Working data —
-- ==== Sys2Proof/Machine/Dispatch.lean ====
section
/-! DEFINITION. The dispatch: one arm for each operation. -/

namespace Sys2Proof.Machine

def exec (i : Instr) (s : State) : Host.Outcome State Fault Refusal :=
  match i with
  | .wrCh1En d => Sys2Proof.Machine.execWrCh1En d s
  | .wrCh1Detune d => Sys2Proof.Machine.execWrCh1Detune d s
  | .wrCh1Vol d => Sys2Proof.Machine.execWrCh1Vol d s
  | .wrCh1EnvEn d => Sys2Proof.Machine.execWrCh1EnvEn d s
  | .wrCh1EnvLoop d => Sys2Proof.Machine.execWrCh1EnvLoop d s
  | .wrCh1EnvLen d => Sys2Proof.Machine.execWrCh1EnvLen d s
  | .wrCh1Duty d => Sys2Proof.Machine.execWrCh1Duty d s
  | .wrCh1SweepEn d => Sys2Proof.Machine.execWrCh1SweepEn d s
  | .wrCh1SweepAmt d => Sys2Proof.Machine.execWrCh1SweepAmt d s
  | .wrCh1SweepRate d => Sys2Proof.Machine.execWrCh1SweepRate d s
  | .wrCh2En d => Sys2Proof.Machine.execWrCh2En d s
  | .wrCh2Detune d => Sys2Proof.Machine.execWrCh2Detune d s
  | .wrCh2Vol d => Sys2Proof.Machine.execWrCh2Vol d s
  | .wrCh2EnvEn d => Sys2Proof.Machine.execWrCh2EnvEn d s
  | .wrCh2EnvLoop d => Sys2Proof.Machine.execWrCh2EnvLoop d s
  | .wrCh2EnvLen d => Sys2Proof.Machine.execWrCh2EnvLen d s
  | .wrCh2Duty d => Sys2Proof.Machine.execWrCh2Duty d s
  | .wrCh2SweepEn d => Sys2Proof.Machine.execWrCh2SweepEn d s
  | .wrCh2SweepAmt d => Sys2Proof.Machine.execWrCh2SweepAmt d s
  | .wrCh2SweepRate d => Sys2Proof.Machine.execWrCh2SweepRate d s
  | .wrCh3En d => Sys2Proof.Machine.execWrCh3En d s
  | .wrCh3Detune d => Sys2Proof.Machine.execWrCh3Detune d s
  | .wrCh3Vol d => Sys2Proof.Machine.execWrCh3Vol d s
  | .wrCh4En d => Sys2Proof.Machine.execWrCh4En d s
  | .wrCh4Vol d => Sys2Proof.Machine.execWrCh4Vol d s
  | .wrCh4EnvEn d => Sys2Proof.Machine.execWrCh4EnvEn d s
  | .wrCh4EnvLoop d => Sys2Proof.Machine.execWrCh4EnvLoop d s
  | .wrCh4EnvLen d => Sys2Proof.Machine.execWrCh4EnvLen d s
  | .wrCh4NoiseMode d => Sys2Proof.Machine.execWrCh4NoiseMode d s
  | .wrCh4NoiseFreqMode d => Sys2Proof.Machine.execWrCh4NoiseFreqMode d s
  | .wrCh4NoiseFreq d => Sys2Proof.Machine.execWrCh4NoiseFreq d s
  | .wrMasterVol d => Sys2Proof.Machine.execWrMasterVol d s
  | .wrVibrato d => Sys2Proof.Machine.execWrVibrato d s
  | .rdCh1En => Sys2Proof.Machine.execRdCh1En s
  | .rdCh1Detune => Sys2Proof.Machine.execRdCh1Detune s
  | .rdCh1Vol => Sys2Proof.Machine.execRdCh1Vol s
  | .rdCh1EnvEn => Sys2Proof.Machine.execRdCh1EnvEn s
  | .rdCh1EnvLoop => Sys2Proof.Machine.execRdCh1EnvLoop s
  | .rdCh1EnvLen => Sys2Proof.Machine.execRdCh1EnvLen s
  | .rdCh1Duty => Sys2Proof.Machine.execRdCh1Duty s
  | .rdCh1SweepEn => Sys2Proof.Machine.execRdCh1SweepEn s
  | .rdCh1SweepAmt => Sys2Proof.Machine.execRdCh1SweepAmt s
  | .rdCh1SweepRate => Sys2Proof.Machine.execRdCh1SweepRate s
  | .rdCh2En => Sys2Proof.Machine.execRdCh2En s
  | .rdCh2Detune => Sys2Proof.Machine.execRdCh2Detune s
  | .rdCh2Vol => Sys2Proof.Machine.execRdCh2Vol s
  | .rdCh2EnvEn => Sys2Proof.Machine.execRdCh2EnvEn s
  | .rdCh2EnvLoop => Sys2Proof.Machine.execRdCh2EnvLoop s
  | .rdCh2EnvLen => Sys2Proof.Machine.execRdCh2EnvLen s
  | .rdCh2Duty => Sys2Proof.Machine.execRdCh2Duty s
  | .rdCh2SweepEn => Sys2Proof.Machine.execRdCh2SweepEn s
  | .rdCh2SweepAmt => Sys2Proof.Machine.execRdCh2SweepAmt s
  | .rdCh2SweepRate => Sys2Proof.Machine.execRdCh2SweepRate s
  | .rdCh3En => Sys2Proof.Machine.execRdCh3En s
  | .rdCh3Detune => Sys2Proof.Machine.execRdCh3Detune s
  | .rdCh3Vol => Sys2Proof.Machine.execRdCh3Vol s
  | .rdCh4En => Sys2Proof.Machine.execRdCh4En s
  | .rdCh4Vol => Sys2Proof.Machine.execRdCh4Vol s
  | .rdCh4EnvEn => Sys2Proof.Machine.execRdCh4EnvEn s
  | .rdCh4EnvLoop => Sys2Proof.Machine.execRdCh4EnvLoop s
  | .rdCh4EnvLen => Sys2Proof.Machine.execRdCh4EnvLen s
  | .rdCh4NoiseMode => Sys2Proof.Machine.execRdCh4NoiseMode s
  | .rdCh4NoiseFreqMode => Sys2Proof.Machine.execRdCh4NoiseFreqMode s
  | .rdCh4NoiseFreq => Sys2Proof.Machine.execRdCh4NoiseFreq s
  | .rdMasterVol => Sys2Proof.Machine.execRdMasterVol s
  | .rdVibrato => Sys2Proof.Machine.execRdVibrato s
  | .wrRsv a d => Sys2Proof.Machine.execWrRsv a d s
  | .rdRsv a => Sys2Proof.Machine.execRdRsv a s
  | .wrGstatus d => Sys2Proof.Machine.execWrGstatus d s
  | .rdGstatus => Sys2Proof.Machine.execRdGstatus s
  | .wrGinfo d => Sys2Proof.Machine.execWrGinfo d s
  | .rdGinfo => Sys2Proof.Machine.execRdGinfo s
  | .vinit v => Sys2Proof.Machine.execVinit v s
  | .vrender v n => Sys2Proof.Machine.execVrender v n s
  | .vfree v => Sys2Proof.Machine.execVfree v s
  | .cmdIllegal v w => Sys2Proof.Machine.execCmdIllegal v w s
  | .rdCmd v => Sys2Proof.Machine.execRdCmd v s
  | .rdStatus v => Sys2Proof.Machine.execRdStatus v s
  | .wrStatus v d => Sys2Proof.Machine.execWrStatus v d s
  | .wrFreq v d => Sys2Proof.Machine.execWrFreq v d s
  | .rdFreq v => Sys2Proof.Machine.execRdFreq v s
  | .rdOut v j c => Sys2Proof.Machine.execRdOut v j c s
  | .busErr t => Sys2Proof.Machine.execBusErr t s

end Sys2Proof.Machine
end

Description of the task —
Everything from the line with "Sys2Proof.Machine.execWrCh1Detune d s" through the line with "Sys2Proof.Machine.execWrCh4NoiseFreq d s" should be written out exactly as it appears above, end lines included, and nothing outside that range.

Result for this exercise —
  | .wrCh1Detune d => Sys2Proof.Machine.execWrCh1Detune d s
  | .wrCh1Vol d => Sys2Proof.Machine.execWrCh1Vol d s
  | .wrCh1EnvEn d => Sys2Proof.Machine.execWrCh1EnvEn d s
  | .wrCh1EnvLoop d => Sys2Proof.Machine.execWrCh1EnvLoop d s
  | .wrCh1EnvLen d => Sys2Proof.Machine.execWrCh1EnvLen d s
  | .wrCh1Duty d => Sys2Proof.Machine.execWrCh1Duty d s
  | .wrCh1SweepEn d => Sys2Proof.Machine.execWrCh1SweepEn d s
  | .wrCh1SweepAmt d => Sys2Proof.Machine.execWrCh1SweepAmt d s
  | .wrCh1SweepRate d => Sys2Proof.Machine.execWrCh1SweepRate d s
  | .wrCh2En d => Sys2Proof.Machine.execWrCh2En d s
  | .wrCh2Detune d => Sys2Proof.Machine.execWrCh2Detune d s
  | .wrCh2Vol d => Sys2Proof.Machine.execWrCh2Vol d s
  | .wrCh2EnvEn d => Sys2Proof.Machine.execWrCh2EnvEn d s
  | .wrCh2EnvLoop d => Sys2Proof.Machine.execWrCh2EnvLoop d s
  | .wrCh2EnvLen d => Sys2Proof.Machine.execWrCh2EnvLen d s
  | .wrCh2Duty d => Sys2Proof.Machine.execWrCh2Duty d s
  | .wrCh2SweepEn d => Sys2Proof.Machine.execWrCh2SweepEn d s
  | .wrCh2SweepAmt d => Sys2Proof.Machine.execWrCh2SweepAmt d s
  | .wrCh2SweepRate d => Sys2Proof.Machine.execWrCh2SweepRate d s
  | .wrCh3En d => Sys2Proof.Machine.execWrCh3En d s
  | .wrCh3Detune d => Sys2Proof.Machine.execWrCh3Detune d s
  | .wrCh3Vol d => Sys2Proof.Machine.execWrCh3Vol d s
  | .wrCh4En d => Sys2Proof.Machine.execWrCh4En d s
  | .wrCh4Vol d => Sys2Proof.Machine.execWrCh4Vol d s
  | .wrCh4EnvEn d => Sys2Proof.Machine.execWrCh4EnvEn d s
  | .wrCh4EnvLoop d => Sys2Proof.Machine.execWrCh4EnvLoop d s
  | .wrCh4EnvLen d => Sys2Proof.Machine.execWrCh4EnvLen d s
  | .wrCh4NoiseMode d => Sys2Proof.Machine.execWrCh4NoiseMode d s
  | .wrCh4NoiseFreqMode d => Sys2Proof.Machine.execWrCh4NoiseFreqMode d s
  | .wrCh4NoiseFreq d => Sys2Proof.Machine.execWrCh4NoiseFreq d s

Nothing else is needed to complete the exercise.